Aviva’s fifth quarterly Real Retirement Report, which reviews the finances of the UK’s over-55s, finds that over the last year, average incomes have fallen by 4%, mortgage debt has risen by over £10,000, and the number of households with savings pots of less than £500 has jumped from 21% to 30%.
The quarterly report reviews the finances of the three different ages of retirement – pre-retirees (aged 55-64); retiring (65-74); and long-term retired (75 and over).

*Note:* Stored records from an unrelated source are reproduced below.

/-- R275-R278, R400: the commands of the copy engine, the gather engine and the decode engine: what acceptance refuses, and what the
accepted ones move. -/
def Obligations.CopyCommands : Prop :=
  ∀ (x : CmdCtx) s,
    (∀ c, let n := c.bytes.toNat
      exec (.copy1d x c) s = .next (
        if badAddress x c.src || badAddress x c.dst || rangesMeet (plainAddress x c.src.toNat) n (plainAddress x c.dst.toNat) n then
          refused s x 1 (Bits.ceilDiv n 64)
        else s.copyCommand x (some c.src.toNat) ((List.range n).map fun j => ((c.dst.toNat + j) % 2 ^ 64, .inl ((c.src.toNat + j) % 2 ^ 64))))) ∧
    (∀ c, let w := c.width.toNat
      let h := c.height.toNat
      exec (.copy2d x c) s = .next (
        if badAddress x c.src || badAddress x c.dst || rangesMeet (plainAddress x c.src.toNat) (spanOf w h c.fpitch.toNat)
            (plainAddress x c.dst.toNat) (spanOf w h c.tpitch.toNat) then
          refused s x 1 (Bits.ceilDiv (w * h) 64)
        else s.copyCommand x (some c.src.toNat) ((List.range h).flatMap fun y => (List.range w).map fun j =>
          ((c.dst.toNat + (y * c.tpitch.toNat + j)) % 2 ^ 64, .inl ((c.src.toNat + (y * c.fpitch.toNat + j)) % 2 ^ 64))))) ∧
    (∀ c, let n := c.bytes.toNat
      exec (.fillCmd x c) s = .next (if badAddress x c.dst then refused s x 1 (Bits.ceilDiv n 64)
        else s.copyCommand x none ((List.range n).map fun j =>
          ((c.dst.toNat + j) % 2 ^ 64, .inr (c.pattern.extractLsb' (8 * (j % 8)) 8))))) ∧
    (∀ c, let patch := c.pw * c.ph * 2 ^ c.esz.toNat
      let cost := Bits.ceilDiv (c.count.toNat * patch) 64
      let dst := plainAddress x c.dst.toNat
      let out := spanOf patch c.count.toNat c.tstr.toNat
      let bad := c.esz = 3 ∨ c.tstr.toNat < patch ∨ c.list.toNat % 4 ≠ 0 ∨ badAddress x c.image ∨ badAddress x c.dst ∨ badAddress x c.list ∨
        rangesMeet (plainAddress x c.image.toNat) (c.ih.toNat * c.ipitch.toNat) dst out ∨
        rangesMeet (plainAddress x c.list.toNat) (4 * c.count.toNat) dst out
      (bad → exec (.gather2d x c) s = .next (refused s x 1 cost)) ∧
      (∀ t b, ¬bad → State.engineBytes x c.list.toNat (4 * c.count.toNat) s = (t, .ok b) →
        exec (.gather2d x c) s = .next (t.copyCommand x (some c.list.toNat) (patchBytes c b))) ∧
      (∀ t f, ¬bad → State.engineBytes x c.list.toNat (4 * c.count.toNat) s = (t, .error f) →
        exec (.gather2d x c) s = .next ((started t x 1 cost).willEnd { x := x, engine := 1, prog := 0, fault := some f, rejected := false } cost))) ∧
    (∀ c, let dst := c.dst.toNat
      let bad := badAddress x c.idx || inAperture c.base.toNat || c.idx.toNat % 4 != 0 || !inAperture dst || apWindow dst != 0 ||
        apSel dst != 0xFFF || dst.testBit 19 || apNib dst != 0 || dst % (32 * 2 ^ c.esz.toNat) != 0 || x.core.isNone
      (bad = true → exec (.gatherCmd x c) s = .next (refused s x 2 8)) ∧
      (∀ t f, bad = false → State.engineBytes x c.idx.toNat 128 (started s x 2 8) = (t, .error f) →
        exec (.gatherCmd x c) s = .next (t.willEnd { x := x, engine := 2, prog := 0, fault := some f, rejected := false } (s.firstCost x c.idx.toNat))) ∧
      (∀ t idx (el : Nat → List Byte), let eb := 2 ^ c.esz.toNat
        let core := engineCore x dst
        bad = false → (s.engine x.quire 2).waiting = [] → State.engineBytes x c.idx.toNat 128 (started s x 2 8) = (t, .ok idx) →
        (∀ i < 32, c.lmask.getLsbD i = true → gatherAddress c idx i % eb = 0 ∧ inAperture (gatherAddress c idx i) = false ∧
          (el i).length = eb ∧ State.engineBytes x (gatherAddress c idx i) eb t = (t, .ok (el i))) →
        (∀ j < 32 * eb, t.engineRefused x (dst + j) true = none) →
        (∀ j < eb, x.wempty = false ∨ (t.core core).full.contains (apOff dst / 32 + j) = false) →
        ∃ u, exec (.gatherCmd x c) s = .next u ∧ (∀ i < 32, ∀ j < eb, memGet (u.core core).store (apOff dst + i * eb + j) =
            if c.lmask.getLsbD i then (el i).getD j 0 else 0) ∧
          (∀ a, a < apOff dst ∨ apOff dst + 32 * eb ≤ a → memGet (u.core core).store a = memGet (t.core core).store a) ∧
          ∃ n, (n, .engineCommandComplete { x := x, engine := 2, prog := 0, fault := none, rejected := false }) ∈ u.sent)) ∧
    (∀ c, let bad := 2 ≤ c.ofmt.toNat ∨ c.budget = 0 ∨ badAddress x c.input = true ∨ badAddress x c.out = true
      (bad → exec (.decodeCmd x c) s = .next (refused s x 3 8)) ∧
      (¬bad → ∃ t d, exec (.decodeCmd x c) s = .next t ∧ d < 8 ∧ (∀ k < 8, (s.decoder d).length ≤ (s.decoder k).length) ∧
        (t.decoder d).map (·.c) = (s.decoder d).map (·.c) ++ [c] ∧ ∀ k, k ≠ d → t.decoder k = s.decoder k))

namespace Sys2Proof.Claims

/-! ## Events -/

/-- With `e` as the packet at hand the event answers a next state, of which `P` holds. -/
def Does (s : State) (i : Instr) (e : Event) (P : State → Prop) : Prop := s.ev = e → ∃ t, exec i s = .next t ∧ P t

/-- An event has been sent, for some cycle no earlier than `d` from now. -/
def SentBy (s t : State) (d : Nat) (e : Event) : Prop := ∃ n, s.now + d ≤ n ∧ (n, e) ∈ t.sent

/-- A path to a package is left, so that what is sent to it leaves (R349, R385). -/
def Reaches (s : State) (pkg : Nat) : Prop := s.pathsTo pkg ≠ []

/-- A packet has left for a package. -/
def Left (t : State) (pkg : Nat) (p : FabricPacket) : Prop := ∃ f ∈ t.fabricOut, f.body = p ∧ f.dst = pkg

/-- A strand started from `l` stands in a slot: R51's registers, pc and flags, and its first bundle issues after `d` cycles. -/
def StartedAs (s t : State) (r : Ref) (l : Launch) (d : Nat) : Prop :=
  t.occupied r = true ∧ (t.strand r).regs.pc = l.pc ∧ (∀ i (h : i < 16), (t.strand r).regs.s[i] = l.regs.getD i 0) ∧
    (t.strand r).regs.flags = (l.cbsel.setWidth 64 <<< 24) ||| (if l.ctx = 0 then 0x10000 else 0) ||| (l.sticky &&& 0x7F0) ||| l.rm.setWidth 64 ∧
    (t.strand r).kind = l.kind ∧ (t.strand r).part = l.part ∧ (t.strand r).ctx = l.ctx ∧ (t.strand r).task = l.task ∧
    (t.strand r).wait = .untilCycle (s.now + d)

/-- The phases of a DRAIN's rows. -/
def phases (s : State) (q : Nat) : List RowPhase := ((s.engine q 0).drain.map fun d => d.rows.map (·.phase)).getD []

/-- A job's status when it has ended (R263). -/
def endStatus (e : JobEnd) : Word :=
  BitVec.ofNat 64 (65536 * e.prog + 256 * (if e.rejected then 0x41 else match e.fault with | some f => f.1.byte.toNat | none => 0) +
    (if e.rejected = false ∧ e.fault = none then 1 else 3))

/-- The 16 words in the 64 bytes of an engine window (R260). -/
def windowWords (m : Mem) : List W32 := (List.range 16).map fun j => BitVec.ofNat 32 (Bytes.toNat (memLoad m (4 * j) 4))

end Sys2Proof.Claims

/-- R257, R260, R263, R264, R272, R410: the events of engines: a completion frees the engine, sets the job's state, latches a fault
and sends the wakes of its sleepers; a window's last byte submits the staged command; a sector that empties takes the write that waits
for it; and a `jwait` that slept issues again. -/
def Obligations.EngineEvents : Prop :=
  ∀ s : State,
    (∀ e c, (s.engine e.x.quire e.engine).running = some e.x → e.x.core = some c →
      (∀ w ∈ s.cowQueue, w.part = e.x.part → w.kind ≠ .unit) →
      Does s .engineCommandComplete (.engineCommandComplete e) fun t =>
        (t.engine e.x.quire e.engine).running = none ∧ (t.engine e.x.quire e.engine).waiting = [] ∧
        jobState (t.core c) e.x.job = some (endStatus e) ∧
        (∀ f, e.fault = some f → (t.core c).engFlt0 = f.2.1 &&& 0x1FFFFFFFFFFFFFF ∧
          (t.core c).engFlt1 = BitVec.ofNat 64 (e.x.job.toNat + 65536 * f.1.byte.toNat + 2 ^ 24 * (f.2.2 % 8) + 2 ^ 32)) ∧
        (∀ r, s.occupied r = true → quireOf r.core = e.x.quire → (s.strand r).wait = .asleep (.job e.x.job) →
          (s.now + 4, .jwaitWake r) ∈ t.sent) ∧
        (t.context e.x.part e.x.ctx).lastPulse = s.now) ∧
    (∀ r pa n data, let k := pa % 256 / 64
      let staged := memStore (look [] k (s.core r.core).staging) (pa % 256 % 64) (Bytes.ofNat n data.toNat)
      (pa % 256 % 64 + n ≠ 64 → Does s .engineWindowStore (.engineWindowStore r pa n data) fun t =>
        t = s.updCore r.core fun c => { c with staging := put k staged c.staging }) ∧
      (pa % 256 % 64 + n = 64 → s.queueFree (quireOf r.core) k r.core = true →
        Does s .engineWindowStore (.engineWindowStore r pa n data) fun t =>
          ∃ x, look [] (r.core % 4) (t.engine (quireOf r.core) k).queues =
              look [] (r.core % 4) (s.engine (quireOf r.core) k).queues ++ [{ words := windowWords staged, x := x, due := s.now }] ∧
            x.core = some r.core ∧ x.job = s.nextJob r.core ∧ (s.occupied r = true → (t.strand r).jobLast = 0x10000 ||| x.job.setWidth 64)) ∧
      (pa % 256 % 64 + n = 64 → s.queueFree (quireOf r.core) k r.core = false →
        Does s .engineWindowStore (.engineWindowStore r pa n data) fun t => t = s)) ∧
    (∀ core sector, inScratch (s.core core) (32 * sector) 32 = true → (s.core core).full.contains sector = true →
      Does s .wemptyWrite (.wemptyWrite core sector) fun t => t = s) ∧
    (∀ core sector q e w j due, inScratch (s.core core) (32 * sector) 32 = true → (s.core core).full.contains sector = false →
      s.quires.map (·.1) = [q] → (s.quire q).engines.map (·.1) = [e] → (s.engine q e).waiting = [w] → w.core = core → w.off / 32 = sector →
      (s.engine q e).ends = some (j, due) →
      Does s .wemptyWrite (.wemptyWrite core sector) fun t => (t.engine q e).waiting = [] ∧
        (t.core core).store = ((s.putSector q e core w.off w.data).core core).store ∧ (s.now + (due - s.now), .engineCommandComplete j) ∈ t.sent) ∧
    (∀ r id x, (s.strand r).jobWait = some (id, x) → (s.strand r).wait = .asleep (.job id) → s.occupied r = true →
      Does s .jwaitWake (.jwaitWake r) fun t => t = s.setStrand r { s.strand r with wait := .ready })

Summary of financial changes for the over-55s in last 12 months
Expenditure |
Feb-10 |
Feb-11 |
Mean monthly income |
£1,284 |
£1,236 |
% with a monthly income of less than £750 |
21% |
20% |
Median savings pot |
£11,590 |
£11,427 |
Mean house price |
£232,985 |
£235,590 |
Mean mortgage debt |
£54,567 |
£65,107 |
Mean amount saved each month |
£127 |
£133 |
% of people with savings pots of less than £500 |
21% |
30% |
% of people saving nothing each month |
39% |
43% |
Change in incomes
Since the new Coalition Government came to power in May 2010 it has made a raft of changes in order to address the deficit, some of which have had an impact on the finances of the over-55s. Since February 2010, the mean monthly income of the over-55 households failed to keep track with inflation (+5%) and fell by 4% from £1,284 to £1,236.
Out of the age groups tracked, the long-term retired (over 75) saw the most significant dip (£1,136 to £1,057) followed by the pre-retirees (55-64) who saw their income fall to £1,361 (February 2011) from £1,433 (February 2010). The income of the retiring (65-74) remained relatively stable at £1,385 (February 2010) and £1,386 (February 2011). Despite this, the percentage of over-55s whose monthly income is less than £750 has fallen only marginally from 21% (February 2010) to 20% (February 2011), suggesting that the economic turmoil has hit the “middle earners” rather than low income earners.
Mortgage debt increasing
While the number of over-55s who own their own home (either with a mortgage or outright) has only fallen by one percentage point to 80% (February 2011), the average mortgage debt has risen to £65,107 (February 2011) from £54,567 (February 2010). This might indicate that the recent economic turmoil has badly affected some over-55s’ abilities to repay. It could also suggest that we may see more people taking mortgage debt into retirement in the future.
Negative impact on savings
The impact of rising inflation on the cost of living has also impacted on people’s ability and willingness to save. There has been an increase in the percentage of people saving nothing each month (up from 39% to 43%) with the number of over-55s with savings pots of under £500 rising from one in five (21% February 2010) to almost one in three (30% February 2011).
Spending on necessities
As incomes failed to keep pace with inflation, over-55s have cut back spending, not just on luxuries but also necessities. Spending on entertainment, recreation and holidays fell by five percentage points from 12% (February 2010) to 7% (February 2011). In addition, while food prices rose 5.88% over the period, spending on these items fell from 24% (February 2010) to 17% (February 2011) as people chose to cut down on their weekly spending. Any money saved was quickly put towards increases in the cost of housing (+5% points to 21% – February 2011) and public/private transport (+4% points to 11% – February 2011).
Clive Bolton, ‘at retirement’ director at Aviva said: “The fifth Real Retirement Report provides a valuable opportunity to look back at how the finances of the over-55s have changed over the last 12 months. The picture it reveals is concerning, as while incomes have fallen and savings pots grown smaller, mortgage debt has increased and inflation has hit key expenditure pressure points.
“However, this age group is slightly more optimistic than they were about the rising cost of living over the next five years than they were in 2010, possibly because they have experience of living through a recession in the past. And with the UK economy showing some signs of recovery, the future is brighter than it might appear.”